Extracted records:
——

/-- R113: an operation that is not allowed has no effect and returns nothing. -/
theorem hostOpWith_of_not_allowed {o : HostOp W} (h : hostAllowed o s = false) : hostOpWith rs o s = (s, none) :=
  if_neg (by simp [h])

/-- R113: an allowed operation has its effect and its reply. -/
theorem hostOpWith_of_allowed {o : HostOp W} (h : hostAllowed o s = true) :
    hostOpWith rs o s = (hostEffect rs o s, hostReply o s) :=
  if_pos h

/-- R113: when LOAD_CELL is allowed. -/
theorem hostAllowed_loadCell_iff (a : Int) (op : BitVec 4) (opd : Word W) (s : State W) :
    hostAllowed (.loadCell a op opd) s = true ↔ s.es ≠ .running ∧ 0 ≤ a ∧ a ≤ 19 := by
  simp [hostAllowed]

/-- R113: READ_CELL is allowed when LOAD_CELL of the same address is. -/
theorem hostAllowed_readCell_eq (a : Int) (op : BitVec 4) (opd : Word W) (s : State W) :
    hostAllowed (.readCell a) s = hostAllowed (.loadCell a op opd) s := rfl

/-- R113: when START is allowed. -/
theorem hostAllowed_start_iff (s : State W) : hostAllowed .start s = true ↔ s.es ≠ .running := by
  simp [hostAllowed]

/-- R113: READ_REGS is allowed when START is. -/
theorem hostAllowed_readRegs_eq (s : State W) : hostAllowed .readRegs s = hostAllowed .start s := rfl

/-- R114: an allowed LOAD_CELL loads the cell, and returns nothing. -/
theorem hostOpWith_loadCell {n : Nat} (c : MemCell W) (hes : s.es ≠ .running) (hn : n < 20) :
    hostOpWith rs (.loadCell n c.op c.opd) s = (s.loadCell n c, none) :=
  hostOpWith_of_allowed ((hostAllowed_loadCell_iff _ _ _ _).mpr ⟨hes, by omega, by omega⟩)

/-- Settles O54, operation by operation: each is its effect and reply where allowed, and nothing elsewhere. -/
theorem hostOperations : Obligations.HostOperations := by
  intro rs s a op opd hm
  refine ⟨fun hes h0 h19 => ?_, fun hes => ?_, rfl, fun h => ?_, fun hes => ?_⟩
  · have hload := (hostAllowed_loadCell_iff a op opd s).mpr ⟨hes, h0, h19⟩
    have hread := (hostAllowed_readCell_eq a op opd s).trans hload
    rw [hostOpWith_of_allowed hload, hostOpWith_of_allowed hread]
    exact ⟨rfl, rfl, State.loadCell_cellAt_same s _ _ hm, fun n hn => State.loadCell_cellAt_ne s _ hn, rfl⟩
  · have hstart := (hostAllowed_start_iff s).mpr hes
    exact ⟨hostOpWith_of_allowed hstart, hostOpWith_of_allowed ((hostAllowed_readRegs_eq s).trans hstart)⟩
  · have hload : hostAllowed (.loadCell a op opd) s = false := by
      rw [Bool.eq_false_iff, ne_eq, hostAllowed_loadCell_iff]
      rintro ⟨hes, h0, h19⟩
      rcases h with h | h | h
      · exact hes h
      · omega
      · omega
    exact ⟨hostOpWith_of_not_allowed hload,
      hostOpWith_of_not_allowed ((hostAllowed_readCell_eq a op opd s).trans hload)⟩
  · have hstart : hostAllowed .start s = false := by
      rw [Bool.eq_false_iff, ne_eq, hostAllowed_start_iff, not_not]
      exact hes
    exact ⟨hostOpWith_of_not_allowed hstart, hostOpWith_of_not_allowed ((hostAllowed_readRegs_eq s).trans hstart)⟩

/-- Settles O55: the started state is `State.start`, and its first step runs cell 0. -/
theorem startThenFirstStep : Obligations.StartThenFirstStep := by
  intro rs s hes
  refine ⟨s.start rs, hostOpWith_start hes, rfl, ?_⟩
  rw [← stepAt_eq_step, stepAt_start, execAt_eq_exec]
  rfl

end Sys2Proof.Machine
end

section
/-! Loading an image cell by cell, and the boot order (spec/70_reset_and_hazards.md R114, R118, R119). -/

namespace Sys2Proof.Machine

variable {W : Nat}

/-- R114: loading an image loads its first cell, then the rest from the next address on. -/
theorem loadImageFrom_cons (rs : BitVec 3) {n : Nat} (c : MemCell W) (img : List (MemCell W)) {s : State W}
    (hes : s.es ≠ .running) (hn : n < 20) :
    loadImageFrom rs n (c :: img) s = loadImageFrom rs (n + 1) img (s.loadCell n c) := by
  rw [loadImageFrom, hostOpWith_loadCell c hes hn]

/-- R114: what loading an image that fits from cell n on leaves: the memory in canonical form, every register, and the cells
below n. -/
theorem loadImageFrom_frame (rs : BitVec 3) (img : List (MemCell W)) {n : Nat} {s : State W} (hm : s.mem.wf)
    (hes : s.es ≠ .running) (hfit : n + img.length ≤ 20) :
    (loadImageFrom rs n img s).mem.wf ∧ loadImageFrom rs n img s = s.setMem (loadImageFrom rs n img s).mem ∧
    ∀ k, k < n → (loadImageFrom rs n img s).cellAt k = s.cellAt k := by
  induction img generalizing n s with
  | nil => exact ⟨hm, rfl, fun _ _ => rfl⟩
  | cons c img ih =>
    rw [List.length_cons] at hfit
    have hn : n < 20 := by omega
    rw [loadImageFrom_cons rs c img hes hn]
    obtain ⟨hwf, hregs, hbelow⟩ := ih (State.loadCell_wf c hm hn) hes (by omega : n + 1 + img.length ≤ 20)
    refine ⟨hwf, hregs, fun k hk => ?_⟩
    rw [hbelow k (by omega), State.loadCell_cellAt_ne s c (by omega)]

/-- R114: after loading an image that fits from cell n on, cell n + k holds the image's cell k. -/
theorem loadImageFrom_cellAt (rs : BitVec 3) (img : List (MemCell W)) {n : Nat} {s : State W} (hm : s.mem.wf)
    (hes : s.es ≠ .running) (hfit : n + img.length ≤ 20) {k : Nat} (hk : k < img.length) :
    img[k]? = some ((loadImageFrom rs n img s).cellAt (n + k)) := by
  induction img generalizing n s k with
  | nil => exact absurd hk (Nat.not_lt_zero k)
  | cons c img ih =>
    rw [List.length_cons] at hfit hk
    have hn : n < 20 := by omega
    have hm' := State.loadCell_wf c hm hn
    have hfit' : n + 1 + img.length ≤ 20 := by omega
    rw [loadImageFrom_cons rs c img hes hn]
    cases k with
    | zero =>
      obtain ⟨_, _, hbelow⟩ := loadImageFrom_frame rs img hm' hes hfit'
      have hcell := (hbelow n (by omega)).trans (State.loadCell_cellAt_same s n c hm)
      exact congrArg some hcell.symm
    | succ k =>
      rw [List.getElem?_cons_succ, ih hm' hes hfit' (by omega), Nat.add_right_comm, Nat.add_assoc]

——

◆ **Task instructions**: Each line above needs to be returned exactly as it is.

◆ **Response to this task**:
/-- R113: an operation that is not allowed has no effect and returns nothing. -/
theorem hostOpWith_of_not_allowed {o : HostOp W} (h : hostAllowed o s = false) : hostOpWith rs o s = (s, none) :=
  if_neg (by simp [h])

/-- R113: an allowed operation has its effect and its reply. -/
theorem hostOpWith_of_allowed {o : HostOp W} (h : hostAllowed o s = true) :
    hostOpWith rs o s = (hostEffect rs o s, hostReply o s) :=
  if_pos h

/-- R113: when LOAD_CELL is allowed. -/
theorem hostAllowed_loadCell_iff (a : Int) (op : BitVec 4) (opd : Word W) (s : State W) :
    hostAllowed (.loadCell a op opd) s = true ↔ s.es ≠ .running ∧ 0 ≤ a ∧ a ≤ 19 := by
  simp [hostAllowed]

/-- R113: READ_CELL is allowed when LOAD_CELL of the same address is. -/
theorem hostAllowed_readCell_eq (a : Int) (op : BitVec 4) (opd : Word W) (s : State W) :
    hostAllowed (.readCell a) s = hostAllowed (.loadCell a op opd) s := rfl

/-- R113: when START is allowed. -/
theorem hostAllowed_start_iff (s : State W) : hostAllowed .start s = true ↔ s.es ≠ .running := by
  simp [hostAllowed]

/-- R113: READ_REGS is allowed when START is. -/
theorem hostAllowed_readRegs_eq (s : State W) : hostAllowed .readRegs s = hostAllowed .start s := rfl

/-- R114: an allowed LOAD_CELL loads the cell, and returns nothing. -/
theorem hostOpWith_loadCell {n : Nat} (c : MemCell W) (hes : s.es ≠ .running) (hn : n < 20) :
    hostOpWith rs (.loadCell n c.op c.opd) s = (s.loadCell n c, none) :=
  hostOpWith_of_allowed ((hostAllowed_loadCell_iff _ _ _ _).mpr ⟨hes, by omega, by omega⟩)

/-- Settles O54, operation by operation: each is its effect and reply where allowed, and nothing elsewhere. -/
theorem hostOperations : Obligations.HostOperations := by
  intro rs s a op opd hm
  refine ⟨fun hes h0 h19 => ?_, fun hes => ?_, rfl, fun h => ?_, fun hes => ?_⟩
  · have hload := (hostAllowed_loadCell_iff a op opd s).mpr ⟨hes, h0, h19⟩
    have hread := (hostAllowed_readCell_eq a op opd s).trans hload
    rw [hostOpWith_of_allowed hload, hostOpWith_of_allowed hread]
    exact ⟨rfl, rfl, State.loadCell_cellAt_same s _ _ hm, fun n hn => State.loadCell_cellAt_ne s _ hn, rfl⟩
  · have hstart := (hostAllowed_start_iff s).mpr hes
    exact ⟨hostOpWith_of_allowed hstart, hostOpWith_of_allowed ((hostAllowed_readRegs_eq s).trans hstart)⟩
  · have hload : hostAllowed (.loadCell a op opd) s = false := by
      rw [Bool.eq_false_iff, ne_eq, hostAllowed_loadCell_iff]
      rintro ⟨hes, h0, h19⟩
      rcases h with h | h | h
      · exact hes h
      · omega
      · omega
    exact ⟨hostOpWith_of_not_allowed hload,
      hostOpWith_of_not_allowed ((hostAllowed_readCell_eq a op opd s).trans hload)⟩
  · have hstart : hostAllowed .start s = false := by
      rw [Bool.eq_false_iff, ne_eq, hostAllowed_start_iff, not_not]
      exact hes
    exact ⟨hostOpWith_of_not_allowed hstart, hostOpWith_of_not_allowed ((hostAllowed_readRegs_eq s).trans hstart)⟩

/-- Settles O55: the started state is `State.start`, and its first step runs cell 0. -/
theorem startThenFirstStep : Obligations.StartThenFirstStep := by
  intro rs s hes
  refine ⟨s.start rs, hostOpWith_start hes, rfl, ?_⟩
  rw [← stepAt_eq_step, stepAt_start, execAt_eq_exec]
  rfl

end Sys2Proof.Machine
end

section
/-! Loading an image cell by cell, and the boot order (spec/70_reset_and_hazards.md R114, R118, R119). -/

namespace Sys2Proof.Machine

variable {W : Nat}

/-- R114: loading an image loads its first cell, then the rest from the next address on. -/
theorem loadImageFrom_cons (rs : BitVec 3) {n : Nat} (c : MemCell W) (img : List (MemCell W)) {s : State W}
    (hes : s.es ≠ .running) (hn : n < 20) :
    loadImageFrom rs n (c :: img) s = loadImageFrom rs (n + 1) img (s.loadCell n c) := by
  rw [loadImageFrom, hostOpWith_loadCell c hes hn]

/-- R114: what loading an image that fits from cell n on leaves: the memory in canonical form, every register, and the cells
below n. -/
theorem loadImageFrom_frame (rs : BitVec 3) (img : List (MemCell W)) {n : Nat} {s : State W} (hm : s.mem.wf)
    (hes : s.es ≠ .running) (hfit : n + img.length ≤ 20) :
    (loadImageFrom rs n img s).mem.wf ∧ loadImageFrom rs n img s = s.setMem (loadImageFrom rs n img s).mem ∧
    ∀ k, k < n → (loadImageFrom rs n img s).cellAt k = s.cellAt k := by
  induction img generalizing n s with
  | nil => exact ⟨hm, rfl, fun _ _ => rfl⟩
  | cons c img ih =>
    rw [List.length_cons] at hfit
    have hn : n < 20 := by omega
    rw [loadImageFrom_cons rs c img hes hn]
    obtain ⟨hwf, hregs, hbelow⟩ := ih (State.loadCell_wf c hm hn) hes (by omega : n + 1 + img.length ≤ 20)
    refine ⟨hwf, hregs, fun k hk => ?_⟩
    rw [hbelow k (by omega), State.loadCell_cellAt_ne s c (by omega)]

/-- R114: after loading an image that fits from cell n on, cell n + k holds the image's cell k. -/
theorem loadImageFrom_cellAt (rs : BitVec 3) (img : List (MemCell W)) {n : Nat} {s : State W} (hm : s.mem.wf)
    (hes : s.es ≠ .running) (hfit : n + img.length ≤ 20) {k : Nat} (hk : k < img.length) :
    img[k]? = some ((loadImageFrom rs n img s).cellAt (n + k)) := by
  induction img generalizing n s k with
  | nil => exact absurd hk (Nat.not_lt_zero k)
  | cons c img ih =>
    rw [List.length_cons] at hfit hk
    have hn : n < 20 := by omega
    have hm' := State.loadCell_wf c hm hn
    have hfit' : n + 1 + img.length ≤ 20 := by omega
    rw [loadImageFrom_cons rs c img hes hn]
    cases k with
    | zero =>
      obtain ⟨_, _, hbelow⟩ := loadImageFrom_frame rs img hm' hes hfit'
      have hcell := (hbelow n (by omega)).trans (State.loadCell_cellAt_same s n c hm)
      exact congrArg some hcell.symm
    | succ k =>
      rw [List.getElem?_cons_succ, ih hm' hes hfit' (by omega), Nat.add_right_comm, Nat.add_assoc]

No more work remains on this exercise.